My family was blown away. Not even the pictures of my adorable son at the vineyard that we stopped at on our way out that day could dampen the intensity of the story they just heard, the images they had just seen.
March is Colorectal Cancer Awareness Month. The word is out in my family. How about yours?

For more information about Colorectal Cancer Awareness Month, please visit:
Ø The American Society of Colon and Rectal Surgeons
Ø Preventcancer.org
Ø The National Colorectal Cancer Roundtable

Monday, February 21, 2005

Family: Brotherly Love

Is it at all possible to do so much? Is it possible to be a surgeon, a mother, a wife, a poet, a friend, AND A BLOGGER? Perhaps it is the thinness of the hour that feeds these fears, these doubts. Or the vastness of possibility in this newfound medium, so easy to set up, I'm set before I'm ready.

We drive to Philadelphia in the morning. To visit with my mother-in-law, recovering from treatment of a microscopically metastatic breast cancer.
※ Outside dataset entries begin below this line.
-- ==== Sys2Proof/Tests/Slice0.lean ====
section
/-! SUPPORT. Tests of the model: witnesses of the statements, decoding examples, ill-formed terms and single steps. -/

namespace Sys2Proof.Tests
open Sys2Proof Sys2Proof.Machine

-- One theorem at a time: the kernel's evaluation of many at once takes a thread and its stack for each.
set_option Elab.async false

/-! ### A small state -/

/-- A running core whose s1 holds the base of its local window, and s2 a small number. -/
def c0 : Core := { Core.reset with status := .running, regs := { Regs.zero with s := (Regs.zero.s.set 1 (BitVec.ofNat 64 lwb)).set 2 8 } }
/-- Compute core 0 runs, and its turn it is. -/
def m0 : State := { State.reset with cores := [(0, c0)], cur := 0, schedule := [] }
/-- The same core, with another word of memory and its full bit. -/
def m0Full : State := { m0 with full := [sramBase 0] }
/-- The same core, with a poisoned word at the base of its scratchpad. -/
def m0Poison : State := { m0 with poison := [sramBase 0] }

theorem m0_loadable (n : Nat) (h1 : 0 < n) (h2 : n ≤ 256) : m0.loadable (BitVec.ofNat 64 lwb) n 0 := by
  refine ⟨⟨by decide, h1, by decide, ?_⟩, ?_, by decide, by decide⟩
  · have : spSize m0.core = 524288 := by decide
    omega
  · intro k hk
    rfl

theorem m0_fits : m0.fits [(0, 256)] ∧ m0.unburdened := by
  refine ⟨?_, ?_⟩
  · unfold State.fits; decide +kernel
  · unfold State.unburdened; decide
theorem m0_calm : m0.calm := by
  refine ⟨?_, rfl⟩
  intro b
  show (tget Core.reset [(0, c0)] b).chunk = none ∧ (tget Core.reset [(0, c0)] b).closed = []
  simp only [tget]
  split <;> exact ⟨rfl, rfl⟩
theorem m0_still : m0.still := ⟨m0_calm, by decide⟩

/-- The same core with no view tables, and a PC-like non-canonical address in s3. -/
def m0Views : State := m0.mapCore 0 (fun c => { c with views := some [], regs := { c.regs with s := c.regs.s.set 3 0x0001000000000000 } })
/-- A message toward the host that waits. -/
def m0Out : State := { m0 with pkg := { m0.pkg with hostOut := [.msix 0] } }
/-- A request that has left the package for a switch. -/
def mSwitch : AtomicReq :=
  { agent := 0, pc := 0, iword := 0x84A43010, addr := 0, attr := { cache := .uc, hot := false, heap := false }, va := 0, remote := true, window := true,
    fn := 1, b := 1, d := 0, done := none, dropped := false }
def m0Late : State := { m0 with atomics := [mSwitch] }
/-- Supervisor 512 runs, and its turn it is. -/
def m512 : State := { State.reset with cores := [(512, c0)], cur := 512, schedule := [] }

/-! ### Witnesses: the hypotheses of the statements are met -/

theorem witness_AluTwoSources : m0.ready (Plan.simple [sR 1, sR 2] [sR 3]) = true ∧ m0.ready (Plan.multi [sR 1, sR 2] [sR 3] 2) = true := by
  decide
theorem witness_AluOneSourceAndImmediates : m0.ready (Plan.simple [sR 1] [sR 3]) = true ∧ m0.ready (Plan.simple [] [sR 3]) = true := by decide
theorem witness_BitFields : (64 = if (0 : BitVec 6) = 0 then 64 else (0 : BitVec 6).toNat) ∧ m0.ready (Plan.simple [sR 1] [sR 3]) = true ∧
    m0.ready (Plan.simple [sR 1, sR 3] [sR 3]) = true ∧ m0.ready (Plan.simple [sR 1, sR 2, sR 2] [sR 3]) = true ∧
    m0.ready (Plan.simple [sR 1, sR 2, sR 2, sR 3] [sR 3]) = true := by decide
/-- A heap of 16 bytes at 0; s2 + s2 is its end, s1 + s2 beyond it. -/
def mHeap : State := m0.mapCore 0 (fun c => { c with ctx := { c.ctx with heapb := 0, heapl := 16 } })
theorem witness_HeapPointer : mHeap.ready (Plan.simple [sR 2, sR 2] [sR 3]) = true ∧ mHeap.core.ctx.heapl ≠ 0 ∧
    mHeap.core.ctx.heapb.toNat ≤ 16 ∧ 16 = (mHeap.core.readS 2).toNat + (mHeap.core.readS 2).toNat ∧
    16 ≤ mHeap.core.ctx.heapb.toNat + mHeap.core.ctx.heapl.toNat ∧ mHeap.ready (Plan.simple [sR 1, sR 2] [sR 3]) = true ∧
    mHeap.core.ctx.heapb.toNat + mHeap.core.ctx.heapl.toNat < (mHeap.core.readS 1).toNat + (mHeap.core.readS 2).toNat ∧ mHeap.faultable := by
  unfold State.faultable
  decide +kernel
/-- The PC at the top of the lower canonical half, so that a forward branch leaves it. -/
def mEdge : State := m0.mapCore 0 (fun c => { c with regs := { c.regs with pc := 0x7FFFFFFFFFFC } })
theorem witness_BranchesAndJumps : m0.ready { Plan.simple [sR 1, sR 2] [] with ahead := .branches } = true ∧
    canonical (m0.core.regs.pc + 4 * (2 : BitVec 16).signExtend 64) = true ∧
    mEdge.ready { Plan.simple [sR 1, sR 2] [] with ahead := .branches } = true ∧
    canonical (mEdge.core.regs.pc + 4 * (2 : BitVec 16).signExtend 64) = false ∧ mEdge.faultable ∧
    mEdge.ready { Plan.simple [] [sR 1] with ahead := .branches } = true ∧ canonical (mEdge.core.regs.pc + 4 * (2 : BitVec 26).signExtend 64) = false ∧
    m0.ready { Plan.simple [] [sR 1] with ahead := .branches } = true ∧ canonical (m0.core.regs.pc + 4 * (2 : BitVec 26).signExtend 64) = true ∧
    m0.ready { Plan.simple [sR 2] [sR 3] with ahead := .branches } = true ∧ (m0.core.readS 2 + (4 : BitVec 16).signExtend 64).toNat % 4 = 0 ∧
    canonical (m0.core.readS 2 + (4 : BitVec 16).signExtend 64) = true ∧ (m0.core.readS 2 + (5 : BitVec 16).signExtend 64).toNat % 4 ≠ 0 ∧ m0.faultable := by
  unfold State.faultable
  decide +kernel
theorem witness_FpuGroup : m0.ready (Plan.multi [sR 1, sR 2] [sR 3] 2) = true ∧ m0.ready (Plan.multi [sR 1] [sR 3] 0) = true ∧
    m0.ready (Plan.multi [sR 1, sR 2, sR 3] [sR 3] 15) = true := by decide
theorem witness_NanRules : fmtF32 ∈ [fmtF64, fmtF32, fmtF16, fmtBF16] ∧ (funpack fmtF32 0x7FC00001).isNan = true ∧ (funpack fmtF64 (2 ^ 64 - 1)).isNan = true := by
  decide
theorem witness_VectorIntegers : m0.ready (Plan.multi [vR 1, vR 2, pR 3] [vR 4] 1) = true ∧ m0.ready (Plan.multi [vR 1, vR 2, vR 4, pR 3] [vR 4] 1) = true ∧
    m0.ready (Plan.multi [vR 1, pR 3] [vR 4] 1) = true ∧ m0.ready (Plan.multi [vR 1, vR 2, pR 3] [pR 4] 1) = true := by decide
theorem witness_VectorFloats : m0.ready (Plan.multi [vR 1, vR 2, pR 0] [vR 4] 0) = true ∧ m0.ready (Plan.multi [vR 1, vR 2, vR 4, pR 0] [vR 4] 0) = true ∧
    m0.ready (Plan.multi [vR 1, pR 0] [vR 4] 0) = true ∧ m0.ready (Plan.multi [vR 1, vR 2, pR 0] [pR 0] 0) = true := by decide
theorem witness_PredicatedLanes : 64 ∈ [8, 16, 32, 64] ∧ 8 ∈ [8, 16, 32] ∧ (3 : BitVec 3) ≠ 0 ∧ (5 : BitVec 5) ≠ 4 := by decide
theorem witness_VectorLogic : m0.ready (Plan.simple [vR 1, vR 2, pR 3] [vR 4]) = true ∧ m0.ready (Plan.simple [pR 1, pR 2] [pR 3]) = true ∧
    m0.ready (Plan.simple [pR 1] [pR 0]) = true ∧ m0.ready (Plan.multi [pR 1, pR 3] [sR 4] 2) = true := by decide
theorem witness_VectorPermutes : m0.ready (Plan.multi [vR 31, vR 2, pR 3] [vR 4] 1) = true ∧
    m0.ready (Plan.multi [vR 31, vR (31 + 1), sR 2, pR 3] [vR 4] 1) = true ∧ m0.ready (Plan.multi [vR 31, sR 2, pR 3] [vR 4] 1) = true ∧
    m0.ready (Plan.multi [vR 31, sR 2] [vR 4] 1) = true ∧ m0.ready (Plan.multi [pR 3] [vR 4] 1) = true ∧
    m0.ready (Plan.multi [vR 31, pR 3] [vR 4] 1) = true ∧ (3 : BitVec 3).toNat < 4 := by decide
theorem witness_Reductions : m0.ready (Plan.multi [vR 1, pR 3] [vR 4] 1) = true ∧ (2 : BitVec 5).toNat < 3 ∧ 2 < (5 : BitVec 5).toNat ∧
    (5 : BitVec 5).toNat < 6 := by decide
theorem witness_VectorMoves : m0.ready (Plan.multi [vR 1, pR 3] [vR 4] 1) = true ∧ m0.ready (Plan.multi [sR 1] [vR 4] 1) = true ∧
    m0.ready (Plan.multi [vR 1, sR 2] [sR 4] 1) = true ∧ m0.ready (Plan.multi [vR 1] [pR 2] 1) = true ∧
    m0.ready (Plan.multi [pR 2] [vR 4] 1) = true ∧ (3 : BitVec 3).toNat < 4 := by decide
noncomputable def refuses (w : IWord) : Bool := match decode w with | .ok _ => false | .error _ => true
/-- The premises under which a word is refused, where they begin to hold: R86, R88, R107, R108, R119. -/
theorem witness_MustBeZero : (1 : BitVec 5) ≠ 0 ∧ (0x0040 : BitVec 16).extractLsb' 6 8 ≠ 0 ∧ (1 : BitVec 4) ≠ 0 ∧ (8 : BitVec 4).toNat < 9 ∧
    ¬((8 : BitVec 5).toNat < 8) ∧ 4 < (5 : BitVec 4).toNat ∧ 7 < (8 : BitVec 5).toNat ∧ 5 < (6 : BitVec 5).toNat ∧ 3 < (4 : BitVec 3).toNat ∧
    refuses 0x20010000 = true ∧ refuses 0x24000040 = true ∧ refuses 0x9C000001 = true ∧ refuses 0xB8000001 = true ∧ refuses 0xB8000290 = true ∧
    refuses 0xB8004280 = true ∧ refuses 0xB8000C00 = true ∧ refuses 0xB8003480 = true ∧ refuses 0xD4000800 = true ∧ refuses 0xD4004100 = true ∧
    refuses 0xD4000190 = true := by decide +kernel
/-- 05 R119: VPLD p1, v2, 7 and VPST v2, p1, 4. -/
theorem test_decode_slices : decode 0xD4223900 = .ok (.vpld 1 2 7 0) ∧ decode 0xD4412180 = .ok (.vpst 2 1 4 0) := ⟨rfl, rfl⟩
theorem witness_BlockFloat : (2 : BitVec 3).toNat < 3 ∧ m0.ready (Plan.multi [vR 1, vR 4] [vR 4] 1) = true ∧
    m0.ready (Plan.multi [vR 1, vR 2] [vR 4] 1) = true ∧ m0.ready (Plan.multi [vR 1, vR 2, vR 4, pR 3] [vR 4] 1) = true ∧
    anyNonFinite [funpack fmtF32 0x7F800000] = true ∧ anyNonFinite [funpack fmtF32 0] = false := by decide
theorem witness_Checksums : m0.ready (Plan.simple [] [kR 1]) = true ∧ m0.ready (Plan.simple [kR 1] [sR 3]) = true ∧
    m0.ready (Plan.multi [sR 1, kR 1] [kR 1] 2) = true ∧ m0.ready (Plan.multi [vR 1, kR 1] [kR 1] 2) = true ∧ (2 : BitVec 5).toNat < 3 ∧
    m0.ready (Plan.multi [kR 1, sR 2, sR 2] [] 2) = true ∧ ((m0.core.readK 1).toInt - (m0.core.readS 2).toInt).natAbs ≤ (m0.core.readS 2).toNat ∧
    (ckFailsF (m0.core.readK 1) (m0.core.readS 0) (m0.core.readS 0)).1 = false ∧
    (m0.core.readS 0).toNat < ((m0.core.readK 1).toInt - (m0.core.readS 2).toInt).natAbs ∧ m0.core.scoreboard = [] ∧
    (ckFailsF (m0.core.readK 1) (m0.core.readS 2) (m0.core.readS 0)).1 = true ∧ 3 ≤ (3 : BitVec 5).toNat ∧ (5 : BitVec 5).toNat < 6 := by decide +kernel
theorem witness_ScalarLoadsAndStores : m0.ready (Plan.memory [sR 1] [sR 3] 1) = true ∧ m0.loadable (m0.core.readS 1 + BitVec.ofNat 64 8 * (0 : BitVec 12).signExtend 64) 8 0 ∧
    m0.ready (Plan.memory [sR 3, sR 1] [] 1) = true ∧ m0.unburdened ∧ m0.fits [(0, 8)] := by
  refine ⟨by decide, m0_loadable 8 (by decide) (by decide), by decide, m0_fits.2, ?_⟩
  unfold State.fits; decide
theorem witness_VectorMemory : m0.ready (Plan.memory [sR 1] [vR 4] 1) = true ∧ m0.ready (Plan.memory [vR 4, sR 1] [] 1) = true ∧
    m0.loadable (m0.core.readS 1 + 256 * (0 : BitVec 12).signExtend 64) 256 0 ∧ m0.unburdened ∧ m0.fits [(0, 256)] ∧
    m0.ready (Plan.memory [sR 1, sR 0, pR 0] [vR 4] 1) = true ∧ m0.ready (Plan.memory [sR 1, vR 2, pR 0] [vR 4] 1) = true ∧
    m0.ready (Plan.memory [vR 4, sR 1, sR 0, pR 0] [] 1) = true ∧ m0.ready (Plan.memory [vR 4, sR 1, vR 2, pR 0] [] 1) = true ∧
    (∀ k, m0.loadable (m0.core.readS 1 + BitVec.ofNat 64 k * m0.core.readS 0) 4 0) ∧ m0.atEase ∧
    m0.fits ((List.range 64).map (fun _ => (0, 4))) := by
  refine ⟨by decide, by decide, m0_loadable 256 (by decide) (by decide), m0_fits.2, m0_fits.1, by decide, by decide, by decide, by decide, ?_, ⟨by decide, by decide⟩, ?_⟩
  · intro k
    have h : m0.core.readS 1 + BitVec.ofNat 64 k * m0.core.readS 0 = BitVec.ofNat 64 lwb := by
      have h0 : BitVec.ofNat 64 k * (0 : Word) = 0 := BitVec.mul_zero
      have h1 : m0.core.readS 0 = 0 := rfl
      rw [h1, h0]
      rfl
    rw [h]
    exact m0_loadable 4 (by decide) (by decide)
  · unfold State.fits
    decide +kernel
/-- As `m0`, with s4 256 bytes beyond the base. -/
def mPair : State := m0.mapCore 0 (fun c => { c with regs := { c.regs with s := c.regs.s.set 4 (BitVec.ofNat 64 (lwb + 256)) } })
theorem witness_QuantisedGroups :
    mPair.ready (Plan.memory [sR 1, vR (pairLo 2), vR (pairHi 2), sR 4] [] 1) = true ∧ mPair.unburdened ∧
    mPair.quantStore 1 4 0 256 (16 * asymBits 3) (4 * asymGroups 3) ∧ mPair.quantStore 1 4 0 256 (16 * mxBits 2) 4 ∧
    mPair.ready (Plan.memory [sR 1, sR 4] [vR (pairLo 2), vR (pairHi 2)] 1) = true ∧
    mPair.quantLoad 1 4 0 256 (16 * asymBits 3) (4 * asymGroups 3) ∧ mPair.quantLoad 1 4 0 256 (16 * mxBits 2) 4 := by
  unfold State.quantStore State.quantLoad State.unburdened State.fits State.loadable State.atEase State.ownScratch State.cleanScratch
  exact ⟨by decide +kernel, by decide +kernel, by decide +kernel, by decide +kernel, by decide +kernel, by decide +kernel, by decide +kernel⟩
We all can't wait to see her, to touch the peach fuzz that must be growing back by now, to banter about social security and health insurance, to drag her to A.C., her old stomping ground, or back north with us to our still-new home, a house she helped us buy, yet hasn't been able to visit since last summer.

So I must post, with haste, my first post on my first blog. For in the morning we visit the City of Brotherly Love. Is it at all possible to do so much? I am grateful for the opportunity to try.